-- ==== Sys2Proof/Machine/Access.lean ====
section
/-! DEFINITION. How a memory instruction issues: the checks of its lanes (R62, R178-R181), translation (R227), waits on
the host and on builds (R233, R370), and the counted access it leaves outstanding (R201). -/
namespace Sys2Proof.Machine

/-- One lane of an access: its number, its exact address, and whether the local rule denies it (R180). -/
structure LaneReq where
  lane : Nat
  x    : Int
  deny : Bool := false

/-- What all lanes of an access share. `scalar`: a wave-uniform access, whose traps report the slot's MASK. `whole`: a cause
at issue leaves no lane any effect (R259). `scr`: whether the capability must carry SCRATCH or must not (R263, R264, R267,
R269). -/
structure AccReq where
  cap    : Cap
  n      : Nat
  rights : List Nat
  align  : Nat
  need   : Need
  atom   : Bool := false
  scalar : Bool := false
  whole  : Bool := false
  scr    : Option Bool := none

/-- The size of the unit's scratch window. -/
def scrWin (s : State) (k : Nat) : Nat := (unitOf s k).scrSize

/-- The translation for an atomic: W, and with `rd` RD too, at both stages; what forbids its write at the location is found
there (R259). -/
def atomTr (s : State) (k va : Nat) (rd : Bool) (h : Hold) : Tr :=
  let w := wingOf s k
  let stage2 (ipa e sh : Nat) : Tr := match s2Pa s w ipa rd true with
    | some pa => .ok pa ipa e sh
    | none => .s2 ipa 1
  match stage1Of va h with
  | some (ipa, e, sh) => stage2 ipa e sh
  | none => if inScan w va then .fault 0x07 else match s1Walk s w va with
    | .s2 a => .s2 a 0
    | .bad e => .fault e
    | .miss _ _ => .fault 0x07
    | .leaf e sh _ =>
      if (rd && !leafR e) || !(leafW e || leafShd e) then .fault 0x08 else stage2 (s1Ipa e sh va true) e sh

/-- The translation of a lane; a scratch offset is its own location (R179). -/
def laneTr (s : State) (c : Ctx) (q : AccReq) (l : LaneReq) : Tr :=
  if capHas q.cap pSCRATCH then .ok 0 0 0 0
  else if q.atom then atomTr s c.k l.x.toNat (q.rights.contains pLD) c.hold
  else translateAs s c.k l.lane l.x.toNat q.need c.hold

/-- The lowest cause that a lane meets at issue (R62, R178, R180, R227). -/
def laneCause (s : State) (c : Ctx) (q : AccReq) (l : LaneReq) : Option Nat :=
  let mis : Option Nat := if l.x % (q.align : Int) ≠ 0 then some 0x1A else none
  let scrBad : Option Nat := if q.scr = some (!capHas q.cap pSCRATCH) then some 0x03 else none
  match minCause (capCause q.cap l.x q.n q.rights (worldOf s c.k) (scrWin s c.k)) scrBad with
  | some e => some e
  | none =>
    if l.deny then some 0x05
    else match laneTr s c q l with
      | .fault e => minCause (some e) mis
      | .ok pa _ _ _ =>
        if q.need = .write && !q.atom && !capHas q.cap pSCRATCH && writeLocked s pa then minCause (some 0x08) mis else mis
      | _ => mis

/-- The trap of the lanes that fail: the lowest cause, the lanes that carry it, the address of the lowest (R62, R181). -/
def lanesTrap (mask : BitVec 32) (q : AccReq) (bad : List (LaneReq × Nat)) : Option Trap :=
  match bad.foldl (fun m e => minCause m (some e.2)) none with
  | none => none
  | some e =>
    let ls := bad.filter fun b => b.2 == e
    some { cause := e, addr := BitVec.ofNat 64 (wrap 64 ((ls.head?.map (·.1.x)).getD 0)),
           lanes := some (if q.scalar then mask else maskOf (ls.map (·.1.lane))) }

/-- A deferred error of some lanes (R204). -/
def lanesErr (scalar : Bool) (mask : BitVec 32) (cause : Nat) (lanes : List (Nat × Nat)) : AccErr :=
  { cause := BitVec.ofNat 8 cause, addr := BitVec.ofNat 64 ((lanes.head?.map (·.2)).getD 0),
    lanes := if scalar then mask else maskOf (lanes.map (·.1)) }

/-- The error with the lower cause, the first one where they are equal. -/
def joinErr : Option AccErr → Option AccErr → Option AccErr
  | none, b => b
  | a, none => a
  | some a, some b =>
    if a.cause = b.cause then some { a with lanes := a.lanes ||| b.lanes }
    else if b.cause.toNat < a.cause.toNat then some b else some a

/-- A cached translation was, or might have been, chosen for a lane. -/
def usedChoice (s : State) (c : Ctx) (q : AccReq) (ls : List LaneReq) : Bool :=
  !capHas q.cap pSCRATCH && ls.any fun l =>
    match cachedPage s c.k l.lane l.x.toNat, trFresh s (wingOf s c.k) l.x.toNat q.need with
    | some p, .ok pa _ _ _ => p.frame + l.x.toNat % 65536 ≠ pa && cacheAllows p q.need
    | some p, _ => cacheAllows p q.need
    | none, _ => false

/-- What a translation made after an access's checks answers: an address, an error cause, or a stage-2 fault to send. -/
inductive Reach where
  | ok (pa ipa : Nat) | err (cause : Nat) | s2 (ipa kind : Nat)
  deriving DecidableEq, Repr, Inhabited

/-- What a translation of [va, va + n) under a hold answers; a request that the host failed ends with 0x09 (R234). -/
def reachOf (h : Hold) (va n : Nat) (t : Tr) : Reach :=
  if failedAt h va n then .err 0x09
  else match t with
    | .ok pa ipa _ _ => .ok pa ipa
    | .fault e => .err e
    | .s2 ipa kind => if hostFailed h then .err 0x09 else .s2 ipa kind

/-- The page numbers of the bytes [x, x + n) through a capability; scratch has none. -/
def bulkPages (cap : Cap) (x n : Nat) : List Nat :=
  if capHas cap pSCRATCH || n == 0 then []
  else (List.range ((x + n - 1) / 65536 - x / 65536 + 1)).map (x / 65536 + ·)

/-- The translations of a matrix transfer at its issue (R252), which are noted in the TLB of the core (R229): one page after the
other, or the stage-2 fault for which the source waits (R233). -/
def bulkTrs (s : State) (c : Ctx) (x : Nat) (need : Need) : List Nat → State × Except (Nat × Nat × Nat) (Table PageTr)
  | [] => (s, .ok [])
  | p :: ps =>
    let va := max x (p * 65536)
    let t := translateAs s c.k 33 va need c.hold
    match reachOf c.hold va (65536 - va % 65536) t with
    | .s2 ipa kind => (s, .error (va, ipa, kind))
    | r =>
      let q : PageTr := match r with
        | .ok pa ipa => { pa := pa - va % 65536, ipa := ipa - va % 65536 }
        | .err e => { cause := e }
        | .s2 .. => {}
      let u := bulkTrs (noteLane s c.k 33 va t) c x need ps
      (u.1, u.2.map ((p, q) :: ·))

/-- A matrix transfer of [x, x + n) translates its pages at issue and goes on with them; at a stage-2 fault the source waits for
the host (R233, R252). -/
def withPages (s : State) (c : Ctx) (cap : Cap) (x n : Nat) (need : Need) (f : State → Table PageTr → Except Trap State) :
    Except Trap State :=
  match bulkTrs s c x need (bulkPages cap x n) with
  | (s, .ok t) => f s t
  | (s, .error (va, ipa, kind)) => .ok (waitWith (sendS2 s c.k c.src none va ipa kind need) c (.s2 s.nextTok))

/-- The locations of an access that has passed its checks, with the error of the lanes left out. -/
structure Located where
  locs : List (Nat × Loc)
  err  : Option AccErr

/-- The checks of an access at issue: a trap; or a state in which the source waits (for the host, R233, or for a build,
R370); or the locations of its lanes. The new state holds the translations made. -/
def checkLanes (s : State) (c : Ctx) (q : AccReq) (ls : List LaneReq) : Except Trap (State × Option Located) :=
  let bad := ls.filterMap fun l => (laneCause s c q l).map fun e => (l, e)
  match lanesTrap c.mask q bad with
  | some t => .error t
  | none =>
    let trs := ls.map fun l => (l, laneTr s c q l)
    let s1 := if usedChoice s c q ls then tick s else s
    let s1 := if capHas q.cap pSCRATCH then s1 else
      trs.foldl (fun s e => noteLane s c.k e.1.lane e.1.x.toNat e.2) s1
    let miss := trs.filter fun e => match e.2 with | .s2 .. => true | _ => false
    let locs := located q trs
    let keep (bad : Nat → Bool) : List (Nat × Loc) := if q.whole then [] else locs.filter fun e => !bad e.1
    match c.hold, miss with
    | .s2failed _ lanes va, _ =>
      let bad (i : Nat) : Bool := lanes.getLsbD i || miss.any (fun e => e.1.lane == i)
        || ls.any fun l => l.lane == i && 32 ≤ i && l.x.toNat / 65536 == va / 65536
      .ok (s1, some { locs := keep bad,
                      err := some { lanesErr q.scalar c.mask 0x09 ((ls.filter fun l => bad l.lane).map fun l => (l.lane, va)) with
                                    addr := BitVec.ofNat 64 va } })
    | _, (l, .s2 ipa kind) :: _ =>
      let on := miss.filter fun e => match e.2 with | .s2 i _ => i / 65536 == ipa / 65536 | _ => false
      let s2 := sendS2 s1 c.k c.src none l.x.toNat ipa kind (if q.atom then .engine else q.need) (maskOf (on.map (·.1.lane)))
        (q.atom && q.rights.contains pLD)
      .ok (waitWith s2 c (.s2 s1.nextTok), none)
    | h, _ =>
      let u := unitOf s c.k
      let w := wingOf s c.k
      let park := if q.need = .write && !q.atom then [] else locs.filterMap fun e => match e.2 with
        | .mem va _ _ => match tileAns w u.build va (q.atom && q.rights.contains pST) true with
          | .park id => some (e.1, va, id)
          | _ => none
        | _ => none
      match h, park with
      | .recipeFailed f, _ =>
        let lost := park.filter fun p => p.2.2 == f
        .ok (s1, some { locs := if lost.isEmpty then locs else keep fun i => lost.any fun p => p.1 == i,
                        err := if lost.isEmpty then none
                          else some (lanesErr q.scalar c.mask 0x11 (lost.map fun p => (p.1, p.2.1))) })
      | _, (_, _, id) :: _ => .ok (startNeed (waitWith s1 c (.recipe id)) u.wing id, none)
      | _, [] => .ok (s1, some { locs := locs, err := none })
where
  /-- The locations of the lanes that translate. -/
  located (q : AccReq) (trs : List (LaneReq × Tr)) : List (Nat × Loc) :=
    trs.filterMap fun e => match e.2 with
      | .ok pa ipa _ _ =>
        some (e.1.lane, if capHas q.cap pSCRATCH then .scr e.1.x.toNat else .mem e.1.x.toNat pa ipa)
      | _ => none

/-- The count of a path. -/
def countOf (w : Wave) (path : Nat) : Nat := tget 0 w.counts path

/-- The lanes of an access with their locations; a wave-uniform one has lane 0. -/
def kindLanes : AccKind → List (Nat × Loc)
  | .loadV _ _ ls => ls
  | .loadS _ l => [(0, l)]
  | .loadC _ l => [(0, l)]
  | .loadVC _ ls => ls
  | .store ws => ws.map fun e => (e.1, e.2.1)
  | .storeC ws => ws.map fun e => (e.1, e.2.1)
  | .atomic _ _ _ _ ls => ls.map fun e => (e.1, e.2.1)
  | .cas _ _ ls => ls.map fun e => (e.1, e.2.1)
  | .axadd _ ls => ls.map fun e => (e.1, e.2.1)
  | .axrd _ _ _ _ _ ls => ls
  | .deque _ _ _ h _ _ => [(0, h)]
  | .loadSlot _ _ ls => ls
  | _ => []

/-- The locations of an access's lanes. -/
def kindLocs (k : AccKind) : List Loc := (kindLanes k).map (·.2)

/-- The size in bits of the page whose translation wave `k` uses for an address: that of the cached translation that its core
holds (R231, R239), else the leaf's. -/
def usedShift (s : State) (k va : Nat) : Nat :=
  match cachedPage.tlbPage s k (va / 65536) with
  | some p => p.sh
  | none => match s1Walk s (wingOf s k) va with
    | .leaf _ sh _ => sh
    | _ => 16

/-- The page of a location in memory, by its base and its size in bits. -/
def locPage (s : State) (k : Nat) : Loc → Option (Nat × Nat)
  | .mem va _ _ => some (va / 2 ^ usedShift s k va * 2 ^ usedShift s k va, usedShift s k va)
  | .scr _ => none

/-- The pages of locations and of the translations made at issue, by base and size in bits. -/
def pagesOf (s : State) (k : Nat) (ls : List Loc) (trs : Table PageTr) : List (Nat × Nat) :=
  (ls.filterMap (locPage s k) ++ trs.filterMap fun e => locPage s k (.mem (e.1 * 65536) 0 0)).eraseDups

/-- An access as it is issued: with the move of its issue and the pages whose translations it has used (R239). -/
def stamped (s : State) (c : Ctx) (a : Access) : Access :=
  { a with no := s.fresh, pages := pagesOf s c.k (kindLocs a.kind) a.trs }

/-- Issues a counted access: the counter of its path rises and the source moves on; at 65,535 it waits instead (R201). -/
def issueAcc (s : State) (c : Ctx) (sw : Bool) (a : Access) : State :=
  let w := waveAt s c.k
  if Config.counterMax ≤ countOf w a.path then waitWith s c .poll
  else
    let w := { w with counts := tput w.counts a.path (countOf w a.path + 1), accs := w.accs ++ [stamped s c a] }
    setWave s c.k (advance c sw w)

/-- An acquire of the wave that has not its value yet holds the issue of an access: by either slot, and by a sequencer that
was forked after it (R213, R253). -/
def acqHeld (c : Ctx) : Bool :=
  c.w.accs.any fun a => a.acq && !a.performed && (!isSeq c.src || decide (a.no < (seqOf c.w c.src).born))

/-- What an access-making instruction does once no acquire holds its issue (R213). -/
def unheld (s : State) (c : Ctx) (f : Except Trap State) : Except Trap State :=
  if acqHeld c then .ok (waitWith s c .poll) else f

/-- The oldest access on a path (R202). -/
def oldestAcc (w : Wave) (path : Nat) : Option Access := w.accs.find? fun a => a.path == path

/-- Removes the oldest access on a path. -/
def dropAcc (path : Nat) : List Access → List Access
  | [] => []
  | a :: as => if a.path = path then as else a :: dropAcc path as

/-- The oldest access on a path may complete: it has performed and its deliveries are counted (R202, R270). -/
def accDone (a : Access) : Bool := a.performed && a.deliv == 0

/-- Completes the oldest access on a path (R202, R204): the counter falls and its error joins the list. -/
def completeAcc (w : Wave) (path : Nat) : Wave :=
  match oldestAcc w path with
  | none => w
  | some a =>
    { w with accs := dropAcc path w.accs, counts := tset 0 w.counts path (countOf w path - 1),
             errs := match a.err with
               | none => w.errs
               | some e => w.errs ++ [{ path := path, pc := a.pc, err := e }] }

/-- Completes the oldest accesses on a path while they may complete, at most `n`. -/
def completeRun (w : Wave) (path : Nat) : Nat → Wave
  | 0 => w
  | n + 1 => if ((oldestAcc w path).map accDone).getD false then completeRun (completeAcc w path) path n else w

/-- A counted access of a memory instruction: its checks, then its issue with the kind that its locations give. -/
def counted (s : State) (sw : Bool) (a : Where) (path : Ctx → Nat) (acq rel : Bool)
    (prep : Ctx → Except Trap (AccReq × List LaneReq)) (kind : Ctx → List (Nat × Loc) → AccKind) : Out :=
  runState s a fun c => unheld s c do
    let (q, ls) ← prep c
    let (s, r) ← checkLanes s c q ls
    match r with
    | none => .ok s
    | some l =>
      .ok (issueAcc s c sw { path := path c, kind := kind c l.locs, pc := c.pc, src := c.src, acq := acq, rel := rel,
                             mask := if q.scalar then some c.mask else none, err := l.err })

/-- A transfer is of a kind whose bytes a delivery binding counts (R270): TCPY, BCPY and GATH. -/
def delivers : AccKind → Bool
  | .rows gather .. => gather
  | .tcpy .. => true
  | .bcpy .. => true
  | _ => false

/-- An engine transfer: the capability checks at issue, then its issue (R215-R219). -/
def engineIssue (s : State) (sw : Bool) (q : Src) (path : Nat) (kind : Ctx → Except Trap AccKind) : Out :=
  runState s (.only q) fun c => unheld s c do
    let k ← kind c
    .ok (issueAcc s c sw { path := path, kind := k, pc := c.pc, src := c.src, engine := true,
                           bound := if delivers k then (waveAt s c.k).delivery else none })

/-- A capability check without lanes: tag, rights and WORLD, seal. -/
def needCap (s : State) (c : Ctx) (cap : Cap) (rights : List Nat) : Except Trap PUnit :=
  match capProps cap rights (worldOf s c.k) with
  | some e => .error { cause := e }
  | none => .ok ⟨⟩

end Sys2Proof.Machine
end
◇ ◇ ◇ ◇ ◇
## WORK INSTRUCTION
The range runs from the line above containing "let keep (bad" to the line containing "err := if lost.isEmpty", inclusive. Restate those lines word for word and no others.

## TASK ANSWER
    let keep (bad : Nat → Bool) : List (Nat × Loc) := if q.whole then [] else locs.filter fun e => !bad e.1
    match c.hold, miss with
    | .s2failed _ lanes va, _ =>
      let bad (i : Nat) : Bool := lanes.getLsbD i || miss.any (fun e => e.1.lane == i)
        || ls.any fun l => l.lane == i && 32 ≤ i && l.x.toNat / 65536 == va / 65536
      .ok (s1, some { locs := keep bad,
                      err := some { lanesErr q.scalar c.mask 0x09 ((ls.filter fun l => bad l.lane).map fun l => (l.lane, va)) with
                                    addr := BitVec.ofNat 64 va } })
    | _, (l, .s2 ipa kind) :: _ =>
      let on := miss.filter fun e => match e.2 with | .s2 i _ => i / 65536 == ipa / 65536 | _ => false
      let s2 := sendS2 s1 c.k c.src none l.x.toNat ipa kind (if q.atom then .engine else q.need) (maskOf (on.map (·.1.lane)))
        (q.atom && q.rights.contains pLD)
      .ok (waitWith s2 c (.s2 s1.nextTok), none)
    | h, _ =>
      let u := unitOf s c.k
      let w := wingOf s c.k
      let park := if q.need = .write && !q.atom then [] else locs.filterMap fun e => match e.2 with
        | .mem va _ _ => match tileAns w u.build va (q.atom && q.rights.contains pST) true with
          | .park id => some (e.1, va, id)
          | _ => none
        | _ => none
      match h, park with
      | .recipeFailed f, _ =>
        let lost := park.filter fun p => p.2.2 == f
        .ok (s1, some { locs := if lost.isEmpty then locs else keep fun i => lost.any fun p => p.1 == i,
                        err := if lost.isEmpty then none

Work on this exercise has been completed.